Dr Smith is an Honorary Associate Professor and awarded ARC Future Fellow at the Research School of Population Health, ANU.  She is also an Fellow at the Crawford School of Public Policy's Tax and Transfer Policy Institute. 

Her PhD was awarded by the ANU in 2002, supported by an Australian Postgraduate Award. She won an ARC Postdoctoral Fellowship in 2004. From 2004 to 2014, Dr Smith held research appointments at the Australian Centre for Economic Research on Health (ANU College of Medicine, Biology and Environment). In 2015 she was appointed as Associate Professor at the Menzies Centre for Health Policy in the College of Asia and Pacific, School of Regulation and Global Governance.

Her research has focussed on the economics of breastfeeding and regulation of markets in mothers' milk, and gender analysis of Australia's taxation and fiscal policies. She has published over 60 research articles in health, nutrition and economics journals, as well as two books (Taxing Popularity and Gambling Taxation in Australia) and several book chapters.
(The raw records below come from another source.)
-- ==== Sys2Proof/Laws/KeptBundles.lean ====
section
/-! SUPPORT. What the operations of Machine/Bundles.lean keep. -/

set_option linter.unusedTactic false
set_option linter.unreachableTactic false

namespace Sys2Proof.Machine

theorem putPeer_kept {r₀ : State} (k : Nat) (p : Peer) (s : State) (hk₀ : Kept r₀ s) :
    Kept r₀ (putPeer k p s) := by
  unfold putPeer
  repeat' first
    | with_reducible assumption
    | dsimp only
    | fail_if_no_progress with_reducible refine Kept.upd ?_ (by rfl)

theorem modPeer_kept {r₀ : State} (k : Nat) (f : Peer → Peer) (s : State) (hk₀ : Kept r₀ s) :
    Kept r₀ (modPeer k f s) := by
  unfold modPeer
  repeat' first
    | with_reducible assumption
    | with_reducible apply putPeer_kept
    | dsimp only

theorem loseEntry_kept {r₀ : State} (h master : Nat) (s : State) (hk₀ : Kept r₀ s) :
    Kept r₀ (loseEntry h master s) := by
  unfold loseEntry
  repeat' first
    | with_reducible assumption
    | with_reducible apply cellarUe_kept
    | with_reducible apply flagLast_kept
    | with_reducible apply modChan_kept
    | with_reducible apply freeEntry_kept
    | split
    | dsimp only
    | fail_if_no_progress with_reducible refine Kept.upd ?_ (by rfl)
    | intro _

theorem lookup_kept {r₀ : State} (k : Bytes) (master : Nat) (s : State) (hk₀ : Kept r₀ s) :
    Kept r₀ (lookup k master s).2 := by
  unfold lookup
  repeat' first
    | with_reducible assumption
    | with_reducible apply loseEntry_kept
    | split
    | dsimp only
    | intro _

theorem parkedDrop_kept {r₀ : State} (h : Nat) (s : State) (hk₀ : Kept r₀ s) :
    Kept r₀ (parkedDrop h s) := by
  unfold parkedDrop
  repeat' first
    | with_reducible assumption
    | with_reducible apply modSess_kept
    | with_reducible apply raise_kept
    | split
    | dsimp only
    | fail_if_no_progress with_reducible refine Kept.upd ?_ (by rfl)
    | intro _

theorem reanchor_kept {r₀ : State} (k : Nat) (s : State) (hk₀ : Kept r₀ s) :
    Kept r₀ (reanchor k s) := by
  unfold reanchor
  repeat' first
    | with_reducible assumption
    | split
    | dsimp only
    | fail_if_no_progress with_reducible refine Kept.upd ?_ (by rfl)
    | intro _

theorem unsync_kept {r₀ : State} (k cause : Nat) (s : State) (hk₀ : Kept r₀ s) :
    Kept r₀ (unsync k cause s) := by
  unfold unsync
  repeat' first
    | with_reducible assumption
    | with_reducible apply putPeer_kept
    | with_reducible apply raise_kept
    | split
    | dsimp only
    | fail_if_no_progress with_reducible refine Kept.upd ?_ (by rfl)

theorem badBundle_kept {r₀ : State} (k cause : Nat) (seq : Word) (s : State) (hk₀ : Kept r₀ s) :
    Kept r₀ (badBundle k cause seq s) := by
  unfold badBundle
  repeat' first
    | with_reducible assumption
    | with_reducible apply raise_kept
    | with_reducible apply fbump_kept
    | dsimp only

theorem dicWord_kept {r₀ : State} (k dir : Nat) (dic : Option (BitVec 12 × Bool)) (s : State) (hk₀ : Kept r₀ s) :
    Kept r₀ (dicWord k dir dic s) := by
  unfold dicWord
  repeat' first
    | with_reducible assumption
    | with_reducible apply corrected_kept
    | with_reducible apply fbump_kept
    | with_reducible apply transferDropped_kept
    | with_reducible apply ueMet_kept
    | with_reducible apply raise_kept
    | with_reducible apply modPeer_kept
    | with_reducible apply unsync_kept
    | split
    | dsimp only
    | fail_if_no_progress with_reducible refine Kept.upd ?_ (by rfl)
    | intro _

theorem sendBundle_kept {r₀ : State} (k : Nat) (b : Bytes) (s : State) (hk₀ : Kept r₀ s) :
    Kept r₀ (sendBundle k b s) := by
  unfold sendBundle
  repeat' first
    | with_reducible assumption
    | with_reducible apply draw_kept
    | with_reducible apply pushTx_kept
    | split
    | dsimp only
    | fail_if_no_progress with_reducible refine Kept.upd ?_ (by rfl)

theorem trunkStat_kept {r₀ : State} (k chan id n : Nat) (s : State) (hk₀ : Kept r₀ s) :
    Kept r₀ (trunkStat k chan id n s) := by
  unfold trunkStat
  repeat' first
    | with_reducible assumption
    | with_reducible apply statBump_kept
    | split
    | dsimp only
    | intro _
    | dsimp only [id_eq]

theorem itemSent_kept {r₀ : State} (k : Nat) (seq : Word) (i : BItem) (s : State) (hk₀ : Kept r₀ s) :
    Kept r₀ (itemSent k seq i s) := by
  unfold itemSent
  repeat' first
    | with_reducible assumption
    | with_reducible apply trunkStat_kept
    | with_reducible apply modLeg_kept
    | split
    | dsimp only
    | fail_if_no_progress with_reducible refine Kept.upd ?_ (by rfl)
    | intro _

theorem bundleOut_kept {r₀ : State} (k : Nat) (b : Sent) (s : State) (hk₀ : Kept r₀ s) :
    Kept r₀ (bundleOut k b s) := by
  unfold bundleOut
  repeat' first
    | with_reducible assumption
    | with_reducible apply raise_kept
    | with_reducible apply fbump_kept
    | with_reducible apply reanchor_kept
    | with_reducible apply itemSent_kept
    | with_reducible apply sendBundle_kept
    | (with_reducible apply Kept.foldl <;> intros)
    | (with_reducible apply Kept.foldlFst <;> intros)
    | (with_reducible apply Kept.foldlSnd <;> intros)
    | split
    | dsimp only
    | intro _

theorem closeInterval_kept {r₀ : State} (k t : Nat) (s : State) (hk₀ : Kept r₀ s) :
    Kept r₀ (closeInterval k t s) := by
  unfold closeInterval
  repeat' first
    | with_reducible assumption
    | with_reducible apply trunkStat_kept
    | with_reducible apply bundleOut_kept
    | with_reducible apply putPeer_kept
    | with_reducible apply raise_kept
    | with_reducible apply fbump_kept
    | (with_reducible apply Kept.foldl <;> intros)
    | (with_reducible apply Kept.foldlFst <;> intros)
    | (with_reducible apply Kept.foldlSnd <;> intros)
    | split
    | dsimp only
    | fail_if_no_progress with_reducible refine Kept.upd ?_ (by rfl)
    | intro _

theorem execIntervalClose_kept {r₀ : State} (peer : Fin 64) (dic : Option (BitVec 12 × Bool)) (s : State) (hk₀ : Kept r₀ s) :
    KeptX r₀ (execIntervalClose peer dic s) := by
  unfold execIntervalClose
  repeat' first
    | with_reducible assumption
    | with_reducible apply KeptX.next
    | with_reducible apply closeInterval_kept
    | with_reducible apply dicWord_kept
    | split
    | dsimp only
    | intro _

theorem ackOnly_kept {r₀ : State} (k : Nat) (s : State) (hk₀ : Kept r₀ s) :
    Kept r₀ (ackOnly k s) := by
  unfold ackOnly
  repeat' first
    | with_reducible assumption
    | with_reducible apply sendBundle_kept
    | with_reducible apply putPeer_kept
    | split
    | dsimp only
    | fail_if_no_progress with_reducible refine Kept.upd ?_ (by rfl)

theorem frameItem_kept {r₀ : State} (k n l : Nat) (i : BItem) (s : State) (hk₀ : Kept r₀ s) :
    Kept r₀ (frameItem k n l i s) := by
  unfold frameItem
  repeat' first
    | with_reducible assumption
    | with_reducible apply modLeg_kept
    | with_reducible apply askVbd_kept
    | with_reducible apply statBump_kept
    | with_reducible apply raise_kept
    | with_reducible apply giveParts_kept
    | split
    | dsimp only
    | fail_if_no_progress with_reducible refine Kept.upd ?_ (by rfl)
    | intro _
Dr Smith was lead CI on ARC funded research projects on the economics of breastfeeding and markets in mothers milk, surveying maternal time use and breastfeeding support in workplaces and childcare. She has been a chief investigator on an NHMRC smoking cessation RCT. 
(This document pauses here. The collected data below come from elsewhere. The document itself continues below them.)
theorem transferUe_read (hw : cellarWaits s src.toNat 0 = false) (hp : permitted s m src.toNat len.toNat false = true) :
    exec (.transferUe m src ⟨none, u⟩ len bad) s =
      .next (badTransfer m src.toNat none len.toNat u (sourceMarked (src.toNat + bad.toNat) s)) :=
  congrArg Host.Outcome.next ((if_neg (not_idle hb hw)).trans (if_pos hp))

theorem transferUe_read_refused (hw : cellarWaits s src.toNat 0 = false)
    (hp : permitted s m src.toNat len.toNat false = false) : exec (.transferUe m src ⟨none, u⟩ len bad) s =
      .next (transferLost u (recordDenial m src.toNat len.toNat false s)) :=
  congrArg Host.Outcome.next ((if_neg (not_idle hb hw)).trans (if_neg (by rw [hp]; decide)))

theorem transferUe_other (hw : cellarWaits s src.toNat dst.toNat = false)
    (hm : dmaMoves src.toNat dst.toNat len.toNat u = false) : exec (.transferUe m src ⟨some dst, u⟩ len bad) s = .next s :=
  congrArg Host.Outcome.next ((if_neg (not_idle hb hw)).trans (if_pos (by rw [hm]; rfl)))

theorem transferUe_refused (hw : cellarWaits s src.toNat dst.toNat = false)
    (hm : dmaMoves src.toNat dst.toNat len.toNat u = true) (r : Nat × Nat × Bool)
    (hr : dmaRefusal s m src.toNat dst.toNat len.toNat u = some r) :
    exec (.transferUe m src ⟨some dst, u⟩ len bad) s = .next (refuseDma m len.toNat u r s) := by
  refine congrArg Host.Outcome.next ((if_neg (not_idle hb hw)).trans ((if_neg (by rw [hm]; decide)).trans ?_))
  dsimp only
  rw [hr]

theorem transferUe_moved (hw : cellarWaits s src.toNat dst.toNat = false)
    (hm : dmaMoves src.toNat dst.toNat len.toNat u = true) (hr : dmaRefusal s m src.toNat dst.toNat len.toNat u = none) :
    exec (.transferUe m src ⟨some dst, u⟩ len bad) s = .next (dmaServed m 8
      (badTransfer (endMaster m src.toNat u) src.toNat (some dst.toNat) len.toNat u (sourceMarked (src.toNat + bad.toNat) s))) := by
  refine congrArg Host.Outcome.next ((if_neg (not_idle hb hw)).trans ((if_neg (by rw [hm]; decide)).trans ?_))
  dsimp only
  rw [hr]
  rfl

end

/-- The one bad word of a source that was sound. -/
theorem poisonedIn_sourceMarked {a n b : Nat} (hb : b < n) (hs : poisoned s a n = false) :
    poisonedIn (sourceMarked (a + b) s) a n = [wordOf (a + b)] := by
  have hnil : s.poison.filter (fun p => decide (p < a + n) && decide (a < p + wordBytes p)) = [] := by
    rw [poisoned, Bool.not_eq_false', List.isEmpty_iff] at hs
    exact hs
  refine filter_markPoison hnil ?_
  have hle := wordOf_le (a + b)
  have hlt := lt_wordOf_add (a + b)
  rw [wordBytes_wordOf, Bool.and_eq_true, decide_eq_true_eq, decide_eq_true_eq]
  omega

/-- The bytes before the bad word move, those from it on are poisoned. -/
theorem movedPoisoned_spec {a d n b : Nat} (hwf : Memory.wf s.mem = true) (hb : b < n) (hs : poisoned s a n = false)
    (hd : ∀ i < n, wordBytes (d + i) = wordBytes d) :
    let t := movedPoisoned a d n (sourceMarked (a + b) s)
    let k := wordOf (a + b) - a
    (∀ i < k, Memory.read t.mem (d + i) = Memory.read s.mem (a + i)) ∧
    (∀ i, k ≤ i → i < n → poisoned t (d + i) 1 = true) ∧
    (∀ p, p < d ∨ d + n ≤ p → Memory.read t.mem p = Memory.read s.mem p) := by
  intro t k
  have hk : k < n := by
    have := wordOf_le (a + b)
    omega
  obtain ⟨hin, hout⟩ := read_moved hwf a d n
  have ht : t = poisonRange (d + k) (n - k) (storeBytes d (Memory.readBytes s.mem a n) (sourceMarked (a + b) s)) := by
    simp only [t, movedPoisoned, poisonedIn_sourceMarked hb hs]
    rfl
  refine ⟨fun i hi => hin i (by omega), fun i hki hi => ?_, hout⟩
  rw [ht]
  refine poisoned_poisonRange _ (by omega) (by omega) fun y h1 h2 => ?_
  rw [hd k hk, show y = d + (y - d) by omega]
  exact hd _ (by omega)

end

/-! ### A transfer that ends (R16, R40) -/

section

variable {m : Fin 16} {src dst : BitVec 36} {len : BitVec 24} {u : DmaUse} {fixed : Nat} {s : State}

/-- A transfer that the engines make, at a time when they make it. -/
theorem cellarDmaDone_made (hm : len.toNat = 0 ∨ dmaMoves src.toNat dst.toNat len.toNat u = true)
    (hw : cellarWaits s src.toNat dst.toNat = false) :
    ¬ ((len.toNat != 0 && !dmaMoves src.toNat dst.toNat len.toNat u) || cellarWaits s src.toNat dst.toNat) = true := by
  rw [hw, Bool.or_false]
  obtain h | h := hm
  · simp [h]
  · simp [h]

theorem cellarDmaDone_idle (h : (len.toNat ≠ 0 ∧ dmaMoves src.toNat dst.toNat len.toNat u = false) ∨
    cellarWaits s src.toNat dst.toNat = true) : exec (.cellarDmaDone m src dst len ⟨u, fixed⟩) s = .next s := by
  refine congrArg Host.Outcome.next (if_pos ?_)
  obtain ⟨hn, hm⟩ | hw := h
  · simp [hn, hm]
  · simp [hw]

theorem cellarDmaDone_refused (hm : len.toNat = 0 ∨ dmaMoves src.toNat dst.toNat len.toNat u = true)
    (hw : cellarWaits s src.toNat dst.toNat = false) (r : Nat × Nat × Bool)
    (hr : dmaRefusal s m src.toNat dst.toNat len.toNat u = some r) :
    exec (.cellarDmaDone m src dst len ⟨u, fixed⟩) s = .next (refuseDma m len.toNat u r s) := by
  refine congrArg Host.Outcome.next ((if_neg (cellarDmaDone_made hm hw)).trans ?_)
  rw [hr]

/-- The data moved, its corrected words counted, the context's copy marked. -/
def dmaMoved (a d n fixed : Nat) (u : DmaUse) (s : State) : State :=
  contextCopied u (storeBytes d (Memory.readBytes s.mem a n) (wordsFixed a (min fixed n) s))

theorem cellarDmaDone_moved (hm : len.toNat = 0 ∨ dmaMoves src.toNat dst.toNat len.toNat u = true)
    (hw : cellarWaits s src.toNat dst.toNat = false) (hr : dmaRefusal s m src.toNat dst.toNat len.toNat u = none) :
    exec (.cellarDmaDone m src dst len ⟨u, fixed⟩) s = .next (if meetsUe s src.toNat len.toNat then
      dmaServed m 8 (badTransfer (endMaster m src.toNat u) src.toNat (some dst.toNat) len.toNat u s)
      else dmaServed m 0 (dmaMoved src.toNat dst.toNat len.toNat fixed u s)) := by
  refine congrArg Host.Outcome.next ((if_neg (cellarDmaDone_made hm hw)).trans ?_)
  rw [hr]
  rfl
Dr Smith has been an expert advisor on economic aspects of breastfeeding to the WHO and the US Department of Health and Human Services, and led a consultancy for WHO on marketing of commercial complementary foods for infants and young children. She also led the evidence check commissioned by the Australian Department of Health for the 2019 Australian National Breastfeeding Strategy. 

Her invited expertise has contributed to several public inquiries including on breastfeeding, paid maternity leave, gambling taxation, land tenures, taxation policy and tax expenditures reporting.

She served as an honorary tax policy advisor to ACOSS since 1999, as honorary national treasurer of the ABA from 2002-2007, and as an advisor to IBFAN and WABA. She is an editorial board member of the International Breastfeeding Journal and served on the ILCA Research Committee.

She held appointments at the ANU Research School of Social Sciences and Centre for International and Public Law from 1992.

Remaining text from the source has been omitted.